I’d spent nearly twenty-four hours installing my piece, breaking for a short nap on the gallery couch sometime before dawn, and afterward heading to the airport to retrieve my parents. Now my mother stood paralyzed in my installation room while my father peeked in from the door, as if afraid to enter.

I picked up a plastic cup of wine and took in the rest of the exhibition, mostly innovative photographs of the artists’ interpretations of the show’s theme, which was family. On one wall, enormous color murals of family beach scenes offset a black-and-white triptych of an African American family posed in front of their church. My piece was the only installation work.

“Good work, Franny,” said Anthony Aziz, the gallery board member who had proposed my piece for the show. “Powerful stuff. I spent thirty minutes with your piece—longest I’ve ever spent with a video installation.”

I’d met Anthony when he was a graduate student in photography at the San Francisco Art Institute. Later, he’d teamed up with Sammy Cucher, a friend of mine from the New Genres Department, to form the collaborative artist team Aziz+Cucher.

Glancing across the crowded gallery, I thanked Anthony for including me in the show. I noticed a line forming at the entrance to my room. “I think my parents are hogging all the space,” I said. “God, maybe I should take them out for dinner.”

Just then, Anthony, always so well groomed and composed, shot an alarmed look in the direction of my room. “You’re kidding, right?” He stared at me. “Your parents are here? How are they . . . going to, you know, react?”

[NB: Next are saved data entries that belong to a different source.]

-- ==== Sys2Proof/Machine/Encoder.lean ====
section
/-! DEFINITION. The encoder operations ENC.VERIFY, ENC.GETID, ENC.READ and ENC.WRITE (spec/40_encoder.md). -/

namespace Sys2Proof.Machine

/-- `ENC_common(k, a, frame)` of R100 for the operation presented as `cw`; `a` is the address the latch takes, 0
for VERIFY and GETID. An exchange still outstanding is a block fault (R100, R202, R234). -/
def encCommon (cw : ControlWord) (k : Kind) (a : Addr) (frame : List Byte) (s : State) :
    Host.Outcome State Fault Refusal :=
  whenNotFaulted s <|
    if s.latValid = true then raiseFault .exchangeOutstanding cw s
    else .next (s.openExchange k a frame)

/-- ENC.VERIFY (R101). -/
def execEncVerify (s : State) : Host.Outcome State Fault Refusal :=
  encCommon (presentedWord .encVerify) .verify 0 verifyFrame s

/-- ENC.GETID (R102). -/
def execEncGetid (s : State) : Host.Outcome State Fault Refusal :=
  encCommon (presentedWord .encGetid) .getId 0 getIdFrame s

/-- ENC.READ a (R103). -/
def execEncRead (a : Addr) (s : State) : Host.Outcome State Fault Refusal :=
  encCommon (presentedWord (.encRead a)) .read a (readFrame a) s

/-- ENC.WRITE a (R104): the checksum of the address and `WDATA` goes to `CMD_BUF[138]`; `CALC_CSUM` is not
written. -/
def execEncWrite (a : Addr) (s : State) : Host.Outcome State Fault Refusal :=
  encCommon (presentedWord (.encWrite a)) .write a
    (writeFrame a (wdataBytes s) (wdataChecksum a s)) s

end Sys2Proof.Machine
end

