-- ==== Sys2Proof/Laws/State.lean ====
section
/-! SUPPORT. One lemma per field of the state per named write of it, so that no proof unfolds a record update. -/

namespace Sys2Proof.Machine

variable (s : State)

/-! ### `State.reset` -/

@[simp] theorem reset_cmdBuf : State.reset.cmdBuf = [] := rfl
@[simp] theorem reset_cmdLen : State.reset.cmdLen = 0 := rfl
@[simp] theorem reset_latKind : State.reset.latKind = .verify := rfl
@[simp] theorem reset_latAddr : State.reset.latAddr = 0 := rfl
@[simp] theorem reset_latValid : State.reset.latValid = false := rfl
@[simp] theorem reset_respBuf : State.reset.respBuf = [] := rfl
@[simp] theorem reset_respLen : State.reset.respLen = 0 := rfl
@[simp] theorem reset_xferErr : State.reset.xferErr = false := rfl
@[simp] theorem reset_respFull : State.reset.respFull = false := rfl
@[simp] theorem reset_resValid : State.reset.resValid = false := rfl
@[simp] theorem reset_resKind : State.reset.resKind = .verify := rfl
@[simp] theorem reset_resAddr : State.reset.resAddr = 0 := rfl
@[simp] theorem reset_outcome : State.reset.outcome = 0 := rfl
@[simp] theorem reset_perrCause : State.reset.perrCause = .none := rfl
@[simp] theorem reset_cardType : State.reset.cardType = .none := rfl
@[simp] theorem reset_ident : State.reset.ident = .none := rfl
@[simp] theorem reset_rdata : State.reset.rdata = [] := rfl
@[simp] theorem reset_calcCsum : State.reset.calcCsum = 0 := rfl
@[simp] theorem reset_endByte : State.reset.endByte = 0 := rfl
@[simp] theorem reset_fatal : State.reset.fatal = false := rfl
@[simp] theorem reset_faultCause : State.reset.faultCause = .none := rfl
@[simp] theorem reset_faultInfo : State.reset.faultInfo = 0 := rfl
@[simp] theorem reset_wdata : State.reset.wdata = [] := rfl
@[simp] theorem reset_inputs : State.reset.inputs = [] := rfl
@[simp] theorem reset_wire : State.reset.wire = [] := rfl
@[simp] theorem reset_draws : State.reset.draws = 416 := rfl
@[simp] theorem reset_resetDraw : State.reset.resetDraw = 0 := rfl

I had the sudden sensation of waking up out of a dream. After so much insight in the editing suite, I’d somehow gone completely numb again in those remaining weeks before the exhibition, focused as I was on the formal and technical aspects of the piece. I’d done an even cleaner edit and hired a technical assistant to help me with the wiring of the piece in the gallery. Alone in the editing room, I’d been overcome with horror at my family’s collective dissociation from its own demise, only then to end up feeling nothing at all. I’d forgotten that stark epiphany, bottled it up as I’d always done, creating an emotional debt to be paid later.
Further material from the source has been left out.